The combined company would be the nation's second-largest theater chain. A box-office slump and screen glut hamper the industry.

June 22, 2005|Lorenza Munoz and Richard Verrier | Times Staff Writers

Theater chains AMC Entertainment Inc. and Loews Cineplex Entertainment Corp. are planning to combine to create the nation's second-largest theater chain as the ailing movie exhibition business continues to consolidate.

The proposed merger, announced Tuesday, comes amid a box-office slump and an abundance of screens hampering the industry. In addition, analysts contend, film fans are increasingly showing a preference for watching movies at home on DVD. Moviegoers, they note, are balking at rising ticket and concessions prices as well as at the increased number of in-theater commercials that chains depend on to generate revenue.

As a result, most of the top five exhibitors have faced flat or declining income in the last two years.

"It's getting tougher for theater owners," said Michael Savner, an analyst with Banc of America Securities.

Based in Kansas City, Mo., the new company, which would keep the AMC name, would boast about 450 theaters with 5,900 screens, putting it a shade behind the 6,273 screens of industry leader Regal Entertainment Group, controlled by billionaire Philip Anschutz. Both AMC and Loews Cineplex are privately held, and no value was given for the deal, although they have been valued in the past at nearly $4 billion combined. The two companies previously discussed merging but ended talks in early 2004.

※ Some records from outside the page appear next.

/-- An ACK press or ACK_ALL: the own conditions selected, then one request per owner, in ascending order (R78). The
selection and the pairs are those of the picture at the press. -/
def State.ackPress (s : State) : State :=
  let afterOwn := (indices 8).foldl (fun t c => if s.selects s.own c then t.localAck c else t) s
  (indices 32).foldl (fun t st =>
    let mask := maskWhere (fun c => s.selects st c)
    if st = s.own ∨ mask = 0 then t
    else t.sendRequest st mask (.build (fun c => (s.condEntry st c).ackPair))) afterOwn

/-- The silence latch set or cleared (R92). -/
def State.setLatch (b : Bool) (s : State) : State := s.onOut (fun o => { o with latch := b })

/-- A SILENCE press or command: the latch set and, in ACTIVE, a SILENCE frame asked for (R93). -/
def State.silencePress (s : State) : State :=
  let t := s.setLatch true
  if s.life.life = .active then t.onFrame (fun f => { f with queue := silenceRequest s.settings.reach f.queue }) else t

/-- An ACKREQ taken: for the own station in ACTIVE, an acknowledgement per masked condition, C0 to C7, then an urgent
STATE request (R90). -/
def State.takeAckreq (target : Station) (mask : BitVec 8) (pairs : Tab 8 AckPair) (s : State) : State :=
  if target = s.own ∧ s.life.life = .active then
    ((indices 8).foldl (fun t c => if mask.getLsbD c.val then t.applyAck c (pairs.get c) else t) s).requestUrgent
  else s

/-- A received SILENCE: the latch set where the zone mask includes the own zone (R94). -/
def State.takeSilence (zones : BitVec 4) (s : State) : State :=
  if zones.getLsbD s.settings.zone.val then s.setLatch true else s

/-! ### Conditions (Chapter 3) -/

/-- The value of a term from the entry it names, as it stands in the picture (Tables 3-4 and 3-5, R40, R42). -/
def State.termValue (s : State) : Term → Bool
  | .point st p expect doubt =>
    let e := s.pointEntry st p
    if e.quality = .good then e.value == expect else doubt
  | .fault st p => (s.pointEntry st p).quality == .fault
  | .alarm st c doubt =>
    let e := s.condEntry st c
    if e.quality = .good then
      match e.state with
      | .normal => false
      | .alertUnack => true
      | .alertAck => true
      | .returnUnack => true
      | .unused => doubt
    else doubt
  | .present st => match (s.pic.roster.get st).presence with
    | .present => true
    | .self => true
    | .unheard => false
    | .absent => false
    | .notExpected => false

/-- The raw result of a condition's terms (Table 3-6). -/
def State.rawResult (s : State) (cs : CondSetting) : Bool :=
  match cs.combine with
  | .all => cs.terms.all s.termValue
  | .any => cs.terms.any s.termValue
  | .atLeast => cs.k ≤ cs.terms.countP s.termValue

/-- An edge of an own condition's truth: written with its notice, handed to the Annunciation Unit, and an urgent STATE
requested (R52). -/
def State.truthEdge (c : CondIx) (rising : Bool) (s : State) : State :=
  ((s.writeCond s.own c { s.ownCond c with truth := rising }).onAnn
    (fun u => { u with edges := u.edges ++ [⟨c, rising⟩] })).requestUrgent

/-- The running fields of an own condition set. -/
def State.setRun (c : CondIx) (r : CondRun) (s : State) : State :=
  s.onCond (fun u => { u with run := u.run.set c r })

/-- The move of a condition's evaluation state on a raw result that differs from the stored one (Table 3-7). In
QUALIFYING and TRUE the raw result is 1, in FALSE and RELEASING 0 (R49), so no other move arises. -/
def State.moveRaw (c : CondIx) (raw : Bool) (s : State) : State :=
  let cs := s.settings.conds.get c
  let r := { s.cond.run.get c with raw := raw }
  match r.eval, raw with
  | .isFalse, true =>
    if cs.hold = 0 then (s.setRun c { r with eval := .isTrue }).truthEdge c true
    else s.setRun c { r with eval := .qualifying, hold := some (s.after (100 * cs.hold)) }
  | .qualifying, false => s.setRun c { r with eval := .isFalse, hold := none }
  | .isTrue, false =>
    if cs.release = 0 then (s.setRun c { r with eval := .isFalse }).truthEdge c false
    else s.setRun c { r with eval := .releasing, release := some (s.after (100 * cs.release)) }
  | .releasing, true => s.setRun c { r with eval := .isTrue, release := none }
  | .isFalse, false => s.setRun c r
  | .qualifying, true => s.setRun c r
  | .isTrue, true => s.setRun c r
  | .releasing, false => s.setRun c r

/-- One evaluation of an enabled condition (R45). -/
def State.evaluate (c : CondIx) (s : State) : State :=
  let cs := s.settings.conds.get c
  let raw := s.rawResult cs
  if cs.enabled ∧ raw ≠ (s.cond.run.get c).raw then s.moveRaw c raw else s

/-- Whether a term reads an item (R45). -/
def Term.reads (t : Term) (i : Item) : Bool :=
  match t with
  | .point st p _ _ => i == .point st p
  | .fault st p => i == .point st p
  | .alarm st c _ => i == .cond st c
  | .present st => i == .presence st

/-- The evaluations a notice causes: each enabled condition with a term that reads its item, once, C0 to C7 (R45). -/
def State.evaluateItem (i : Item) (s : State) : State :=
  (indices 8).foldl (fun t c => if (t.settings.conds.get c).terms.any (fun m => m.reads i) then t.evaluate c else t) s

/-- The entry evaluation: every enabled condition once, C0 to C7 (R47). -/
def State.evaluateAll (s : State) : State := (indices 8).foldl (fun t c => t.evaluate c) s

/-- The edges handed so far, each taken in order. -/
def State.takeEdges (s : State) : State := s.ann.edges.foldl (fun t e => t.takeEdge e.cond) s

/-! ### Points (Chapter 2) -/

/-- The even line of a pair. -/
def evenLine (k : PairIx) : PointIx := ⟨2 * k.val, by omega⟩

/-- The odd line of a pair. -/
def oddLine (k : PairIx) : PointIx := ⟨2 * k.val + 1, by omega⟩

/-- The pair a line belongs to. -/
def pairOf (n : PointIx) : PairIx := ⟨n.val / 2, by omega⟩

/-- Whether two lines form a pair: the even line's mode is PAIR (R27). -/
def Settings.isPair (set : Settings) (k : PairIx) : Bool := (set.lines.get (evenLine k)).mode == .pair

/-- Whether a line is debounced: not the odd line of a pair, and not UNUSED (R24, R30). -/
def Settings.debounces (set : Settings) (n : PointIx) : Bool :=
  !(n.val % 2 == 1 && set.isPair (pairOf n)) && (set.lines.get n).mode != .unused

/-- The debounce time of a line, or of a pair through its even line (R23). -/
def Settings.debounceTime (set : Settings) (n : PointIx) : Nat := debounceMs (set.lines.get n).debounce

/-- The point value a mode gives for an accepted level (Table 2-2). -/
def LineMode.value (m : LineMode) (active : Bool) : Bool :=
  match m with
  | .normal => active
  | .inverted => !active
  | .pair => active
  | .unused => false

/-- A change of level at a debounced input (Table 2-4): a departure starts a candidate and its timer, a return drops
them. -/
def Debouncer.level (d : Debouncer) (active : Bool) (due : Ms) : Debouncer :=
  match d.candidate with
  | none => if active = d.accepted then d else { d with candidate := some active, timer := some due }
  | some _ => if active = d.accepted then { d with candidate := none, timer := none } else d

/-- The expiry of a debounce timer: the candidate becomes the accepted level (Table 2-4). -/
def Debouncer.expire (d : Debouncer) : Debouncer :=
  match d.candidate with
  | none => { d with timer := none }
  | some level => ⟨level, none, none⟩

/-- A line's debouncer set. -/
def State.setLine (n : PointIx) (d : Debouncer) (s : State) : State :=
  s.onInput (fun u => { u with lines := u.lines.set n d })

/-- A pair's supervision set. -/
def State.setPair (k : PairIx) (p : PairState) (s : State) : State :=
  s.onInput (fun u => { u with pairs := u.pairs.set k p })

/-- The present relation of a pair, from the present levels of its two lines (R28). -/
def State.relationNow (s : State) (k : PairIx) : Relation :=
  if s.pins.lines.get (evenLine k) = s.pins.lines.get (oddLine k) then .agree else .complement

/-- Pair supervision on a change of level of either line (Table 2-5). -/
def State.supervise (k : PairIx) (s : State) : State :=
  let p := s.input.pairs.get k
  if s.relationNow k = p.accepted then s.setPair k { p with timer := none }
  else if p.timer.isSome then s
  else s.setPair k { p with timer := some (s.after (s.settings.debounceTime (evenLine k))) }

/-- Own points written in one event: their records, their writes with notices, one urgent STATE request (R26, R29). -/
def State.writeOwnPoints (l : List (PointIx × PointEntry)) (s : State) : State :=
  let s := l.foldl (fun t x => t.record (.pointChange t.own x.1 x.2.value (x.2.quality == .fault))) s
  (l.foldl (fun t x => t.writePoint t.own x.1 x.2) s).requestUrgent

/-- An accepted change of a line written: the line's own point, or both points of its pair, with quality unchanged
(R26). -/
def State.acceptedChange (n : PointIx) (active : Bool) (s : State) : State :=
  let value := (s.settings.lines.get n).mode.value active
  let entry := fun p : PointIx => (p, { s.pointEntry s.own p with value := value })
  if s.settings.isPair (pairOf n) then s.writeOwnPoints [entry (evenLine (pairOf n)), entry (oddLine (pairOf n))]
  else s.writeOwnPoints [entry n]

AMC spokeswoman Pam Blase said Tuesday's deal showed faith in the industry's future. "We believe very strongly that moviegoing is something that will be a preferred form of entertainment," she said, "and this merger speaks to that."

Analysts and industry executives predict more mergers, noting that about 55% of the 35,000 screens in the U.S. are held among smaller companies. Exhibitors are under pressure to find new ways to cut costs and new sources of revenue such as in-theater advertising, which many moviegoers find annoying.

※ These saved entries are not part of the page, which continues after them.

-- ==== Sys2Proof/Certificates/Slice0/Obligations.lean ====
section
/-!
DEFINITION. The statements for the provers: what each command does, the laws every step keeps, and the round trips of the
line. Where an event ends in a quiet start and the recomputing of the output lines, its statement names the state before
them, `u`, and says that the command answers `u.settle`; `SettleStartsAndDrives` says what that adds.
-/

open Sys2Proof Sys2Proof.Machine

/-! ### The block as a whole -/

/-- One step takes the command at the front of the queue, on the state with the queue's rest; it answers a next state,
in which the queue's rest is what waits. The manual's events are separate and no two meet at one instant (00_scope,
Events and their order). That they wait in a queue filled from outside, which no command and no reset touches, is the
model's form (log entries 4 and 14); that every command answers a next state is log entry 16. -/
def Obligations.StepTakesTheFrontCommand : Prop :=
  ∀ (c : Instr) (rest : List Instr) (s : State), s.pending = c :: rest →
    step s = exec c (s.withPending rest) ∧ ∃ t, step s = .next t ∧ t.pending = rest

/-- How time passes. With no command waiting one millisecond passes, unless the RESET pin is held (R140).
PATTERN_PHASE_STEP takes the count to the next multiple of 125 ms, or over the wrap to 0 (R158). A timer's expiry brings
the count to the count at which it is due; taken late, which is within 2^31 ms after it, it leaves the count. The ticks
and the meeting of expiries with the count are the model's choice (log entry 5). -/
def Obligations.TimePasses : Prop :=
  (∀ s : State, s.pending = [] →
    (s.held = true → step s = .next s) ∧
    (s.held = false → ∃ t, step s = .next t ∧ t.clock = s.clock + 1 ∧ t.out.phase = phaseOf t.clock ∧
      t.out.testLevel = s.out.testLevel ∧ t.out.lampTest = s.out.lampTest ∧ t.out.latch = s.out.latch ∧
      s.changesOnly [.clock, .out] t)) ∧
  (∀ s : State, s.held = false → ∃ t, exec .patternPhaseStep s = .next t ∧
    (s.clock.toNat < 4294967250 → t.clock.toNat % 125 = 0 ∧ s.clock.toNat < t.clock.toNat ∧
      t.clock.toNat ≤ s.clock.toNat + 125) ∧
    (4294967250 ≤ s.clock.toNat → t.clock = 0) ∧
    t.out.phase.val = t.clock.toNat % 1000 / 125 ∧ t.out.testLevel = s.out.testLevel ∧
    t.out.lampTest = s.out.lampTest ∧ t.out.latch = s.out.latch ∧ s.changesOnly [.clock, .out] t) ∧
  (∀ (due : Ms) (s : State),
    ((due - s.clock).toNat < 2147483648 → (s.reachTime due).clock = due) ∧
    (2147483648 ≤ (due - s.clock).toNat → (s.reachTime due).clock = s.clock) ∧
    (s.reachTime due).out = { s.out with phase := (s.reachTime due).out.phase } ∧
    s.changesOnly [.clock, .out] (s.reachTime due))

/-- What `settle` adds at the end of an event. In ACTIVE and QUIET a station that holds a WAITING entry starts at once,
and otherwise nothing of the queue, the table or the line moves (R128). Then the output lines and HORN stand as their
settings give, or off in LOADING and CONFIG_FAULT: each LAMP shows its pattern, each DIRECT output its value or doubt
value, inverted where the image says so, and HORN sounds exactly when the latch is clear and a horn-set condition of
quality GOOD stands in ALERT_UNACK (R157 to R166). That both come at the end of an event is the model's choice (log
entry 6). -/
def Obligations.SettleStartsAndDrives : Prop :=
  (∀ s : State,
    (s.life.life = .active → s.line.state = .quiet → (∃ e ∈ s.frame.queue, e.onLine = false) →
      s.starts s.quietStart) ∧
    (¬ (s.life.life = .active ∧ s.line.state = .quiet ∧ ∃ e ∈ s.frame.queue, e.onLine = false) → s.quietStart = s)) ∧
  (∀ s : State, s.settle = s.quietStart.driveOutputs) ∧
  (∀ s : State, s.changesOnly [.out] s.driveOutputs ∧ s.driveOutputs.out = { s.out with
      levels := s.driveOutputs.out.levels
      horn := s.driveOutputs.out.horn } ∧
    (s.life.life.running = false → s.driveOutputs.out.horn = false ∧ ∀ i, s.driveOutputs.out.levels.get i = false) ∧
    (s.life.life.running = true →
      (s.driveOutputs.out.horn = true ↔ s.out.latch = false ∧ ∃ r ∈ s.settings.horn,
        (s.condEntry r.station r.cond).quality = .good ∧ (s.condEntry r.station r.cond).state = .alertUnack) ∧
      ∀ i,
        (s.settings.outs.get i = .unused → s.driveOutputs.out.levels.get i = false) ∧
        (∀ r, s.settings.outs.get i = .lamp r → (s.driveOutputs.out.levels.get i = true ↔
          lampShows (s.out.testLevel || s.out.lampTest) (s.condEntry r.station r.cond) s.out.phase)) ∧
        (∀ st p invert doubt, s.settings.outs.get i = .directPoint st p invert doubt →
          s.driveOutputs.out.levels.get i =
            (invert ^^ if (s.pointEntry st p).quality = .good then (s.pointEntry st p).value else doubt)) ∧
        (∀ r invert doubt, s.settings.outs.get i = .directCond r invert doubt → s.driveOutputs.out.levels.get i =
          (invert ^^ if (s.condEntry r.station r.cond).quality = .good then (s.condEntry r.station r.cond).truth
            else doubt))))

/-- An event that cannot occur as the station stands changes nothing (R3, R139; log entry 2). While the RESET pin is
held no command but LEAVE_RESET and RESET changes anything but the levels at the pins (R140; that the contacts still
move is log entry 4). -/
def Obligations.EventsThatCannotOccurChangeNothing : Prop :=
  (∀ (c : Instr) (s t : State), s.held = true → c.resets = false → exec c s = .next t → s.changesOnly [.pins] t) ∧
  (∀ (stn : Station) (source : ImageSource) (s : State), s.held = false → exec (.leaveReset stn source) s = .next s) ∧
  ∀ s : State,
    (s.life.life ≠ .loading →
      (∀ l, exec (.memoryReadEnd l) s = .next s) ∧ exec .imageCheckEnd s = .next s) ∧
    (s.loader.phase ≠ .reading → ∀ l, exec (.memoryReadEnd l) s = .next s) ∧
    (s.loader.phase ≠ .checking → exec .imageCheckEnd s = .next s) ∧
    (s.life.life ≠ .listening → exec .listenTimerExpiry s = .next s) ∧
    (s.life.life ≠ .withdrawn → exec .withdrawTimerExpiry s = .next s) ∧
    (s.life.life ≠ .active → exec .refreshTimerExpiry s = .next s) ∧
    (s.frame.refresh = none → exec .refreshTimerExpiry s = .next s) ∧
    (∀ n, (s.input.lines.get n).timer = none → exec (.debounceExpiry n) s = .next s) ∧
    (∀ k, (s.input.pairs.get k).timer = none → exec (.pairTimerExpiry k) s = .next s) ∧
    (∀ i, (s.input.control i).timer = none → exec (.controlDebounceExpiry i) s = .next s) ∧
    (∀ n, exec (.inputLevelChange n (s.pins.lines.get n)) s = .next s) ∧
    (∀ i, exec (.controlInputChange i (s.pins.control i)) s = .next s) ∧
    (∀ c, (s.cond.run.get c).eval ≠ .qualifying → exec (.holdExpiry c) s = .next s) ∧
    (∀ c, (s.cond.run.get c).eval ≠ .releasing → exec (.releaseExpiry c) s = .next s) ∧
    (s.cond.notices = [] → exec .evaluation s = .next s) ∧
    (∀ c, (∀ e ∈ s.ann.edges, e.cond ≠ c) → exec (.truthEdge c) s = .next s) ∧
    (s.ann.clears = [] → exec .silenceLatchClear s = .next s) ∧
    (∀ i, (∀ r, s.ann.requests.get i = some r → r.timer = none) → exec (.retryTimerExpiry i) s = .next s) ∧
    (∀ st, (s.pic.roster.get st).presence ≠ .present → exec (.absenceTimerExpiry st) s = .next s) ∧
    (s.line.state ≠ .receiving → exec .startupWaitEnd s = .next s ∧ (∀ l, exec (.frameEnd l) s = .next s) ∧
      (∀ l, exec (.invalidReceptionEnd l) s = .next s) ∧
      (s.line.state ≠ .jamming → ∀ l, exec (.jamEnd l) s = .next s)) ∧
    (s.line.state ≠ .window → exec .windowEnd s = .next s ∧ ∀ k, exec (.slotStart k) s = .next s) ∧
    (∀ k : Fin 64, k.val < s.line.nextSlot → exec (.slotStart k) s = .next s) ∧
    (s.line.state ≠ .transmitting → exec .transmissionComplete s = .next s ∧ exec .ownFrameEnd s = .next s ∧
      ∀ n, exec (.collision n) s = .next s) ∧
    (s.line.state = .stuck → exec .lineStuck s = .next s ∧ exec .receptionStart s = .next s) ∧
    (s.line.state ≠ .stuck → exec .lineReleased s = .next s) ∧
    (s.report.line = none → exec .reportLineEnd s = .next s) ∧
    (s.life.life.running = false → exec .startupWaitEnd s = .next s ∧ exec .receptionStart s = .next s ∧
      exec .windowEnd s = .next s ∧ exec .ownFrameEnd s = .next s ∧ exec .lineStuck s = .next s ∧
      exec .lineReleased s = .next s ∧ (∀ l, exec (.frameEnd l) s = .next s) ∧
      (∀ l, exec (.invalidReceptionEnd l) s = .next s) ∧ (∀ l, exec (.jamEnd l) s = .next s) ∧
      (∀ k, exec (.slotStart k) s = .next s))

/-- The life state changes on the events of Table 8-3 and on no others (R139). -/
def Obligations.LifeStateMovesByItsTable : Prop :=
  ∀ (c : Instr) (s t : State), exec c s = .next t → t.life.life ≠ s.life.life →
    (c.resets = true ∧ t.life.life = .loading) ∨
    (c = .imageCheckEnd ∧ s.life.life = .loading ∧ (∃ set, checkImage s.loader.buffer s.own = .ok set) ∧
      t.life.life = .listening) ∨
    (c = .imageCheckEnd ∧ s.life.life = .loading ∧ s.life.source = .memory ∧
      (∃ code, checkImage s.loader.buffer s.own = .error code) ∧ t.life.life = .configFault) ∨
    (c = .listenTimerExpiry ∧ s.life.life = .listening ∧ t.life.life = .active) ∨
    ((∃ levels bytes, c = .frameEnd levels ∧ readReception levels = .complete bytes ∧ validOnLine bytes = true ∧
      frameOrigin bytes = s.own) ∧ (s.life.life = .listening ∨ s.life.life = .active) ∧ t.life.life = .duplicate) ∨
    ((∃ n, c = .collision n) ∧ s.life.life = .active ∧ 15 ≤ s.line.collisions ∧ t.line.collisions = 16 ∧
      t.life.life = .withdrawn) ∨
    (c = .withdrawTimerExpiry ∧ s.life.life = .withdrawn ∧ t.life.life = .listening)

/-- Presence changes on the events of Table 1-3 and on no others, and a change that is no reset yields a notice of the
presence item, with its value before and after (R3, R18). -/
def Obligations.PresenceMovesByItsTable : Prop :=
  ∀ (c : Instr) (s t : State) (st : Station), s.IdleLaw → exec c s = .next t →
    (t.pic.roster.get st).presence ≠ (s.pic.roster.get st).presence →
    (c.resets = true ∧ (t.pic.roster.get st).presence = .notExpected) ∨
    (.presence st (s.pic.roster.get st).presence (t.pic.roster.get st).presence ∈ t.cond.notices ∧
      ((c = .imageCheckEnd ∧ (s.pic.roster.get st).presence = .notExpected ∧ t.life.life = .listening ∧
          (t.pic.roster.get st).presence = (if st = s.own then .self else .unheard) ∧
          (st ≠ s.own → t.settings.expected.getLsbD st.val = true)) ∨
        ((∃ levels bytes f, c = .frameEnd levels ∧ readReception levels = .complete bytes ∧ validOnLine bytes = true ∧
          decodeFrame bytes = some ⟨st, .state f⟩) ∧
          ((s.pic.roster.get st).presence = .unheard ∨ (s.pic.roster.get st).presence = .absent) ∧
          (t.pic.roster.get st).presence = .present) ∨
        (c = .absenceTimerExpiry st ∧ (s.pic.roster.get st).presence = .present ∧
          (t.pic.roster.get st).presence = .absent)))

/-- The own next sequence and the FIRST flag change only at the completion of a STATE, which advances the one and clears
the other, and at reset (R112, R115). -/
def Obligations.SequenceAdvancesOnlyAtCompletion : Prop :=
  ∀ (c : Instr) (s t : State), exec c s = .next t → c.resets = false →
    (t.frame.nextSeq ≠ s.frame.nextSeq ∨ t.frame.first ≠ s.frame.first) →
    c = .transmissionComplete ∧ s.transmitting = true ∧ (∃ e, s.onLineEntry = some e ∧ e.isState = true) ∧
      t.frame.nextSeq = s.frame.nextSeq + 1 ∧ t.frame.first = false

/-- Records leave the journal only by TAKE and by reset: every other command keeps the records held, in their order, and
adds at the tail, and keeps the window. So do the supervisor's other commands, ACK_ALL, ACK_ONE, SILENCE, the lamp
tests, COUNT_CLEAR, COMMIT and an unknown code, and every write that does not put TAKE's code into COMMAND. A record
that the scope passes is appended with its timestamp: below 32 records it joins the tail; with 32 held it is discarded,
the lost count rises by one and stays at 65535, and the overflow pending flag is set. One that the scope does not pass
changes nothing. Scope OWN passes own points and own conditions, ATTENTION also the peer conditions of the attention
set, ALL every point and condition, and every scope passes the other kinds. ATTN follows (R170, R171, R173, R175). -/
def Obligations.RecordsLeaveOnlyByTake : Prop :=
  (∀ (c : Instr) (s t : State), exec c s = .next t → c.resets = false → c.writesTake = false →
    (∃ l, t.journal.records = s.journal.records ++ l) ∧ t.journal.window = s.journal.window) ∧
  (∀ (b : RecordBody) (s : State),
    (s.scopePasses b = false → s.record b = s) ∧
    (s.scopePasses b = true → s.changesOnly [.journal] (s.record b) ∧
      (s.record b).journal = (s.journal.append ⟨b, s.clock⟩).driveAttn s.settings.attnEnabled)) ∧
  (∀ (j : Journal) (r : Record),
    (j.records.length < 32 → j.append r = { j with records := j.records ++ [r] }) ∧
    (32 ≤ j.records.length → j.append r = { j with
      lost := if j.lost < 65535 then j.lost + 1 else 65535
      overflowPending := true }) ∧
    ∀ enabled : Bool, j.driveAttn enabled = { j with attn := (j.driveAttn enabled).attn } ∧
      ((j.driveAttn enabled).attn = true ↔ enabled = true ∧ j.records ≠ [])) ∧
  ∀ (s : State) (owner : Station) (p : PointIx) (c : CondIx) (value fault : Bool) (a : AnnState) (g : Gen),
    (s.scopePasses (.pointChange owner p value fault) = true ↔ s.settings.scope = .all ∨ owner = s.own) ∧
    (s.scopePasses (.condChange owner c a g) = true ↔ s.settings.scope = .all ∨ owner = s.own ∨
      s.settings.scope = .attention ∧ ⟨owner, c⟩ ∈ s.ann.attention) ∧
    ∀ b : RecordBody, (∀ x q v f, b ≠ .pointChange x q v f) → (∀ x k n h, b ≠ .condChange x k n h) →
      s.scopePasses b = true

"I think the exhibition business is at a crossroads," said Paul del Rossi, former chief executive of General Cinemas, which filed for bankruptcy protection four years ago before being bought by AMC. "The major players in the exhibition business are now controlled by venture capitalists, and they have different long-term views than traditional theater owners."

Although the industry isn't facing the dire situation it did in the 1990s, when a glut of theaters forced several exhibitors to file for bankruptcy protection, business has slowed for the big companies, helping to fuel the current consolidation wave. AMC, for example, reported a $10.7-million loss last year.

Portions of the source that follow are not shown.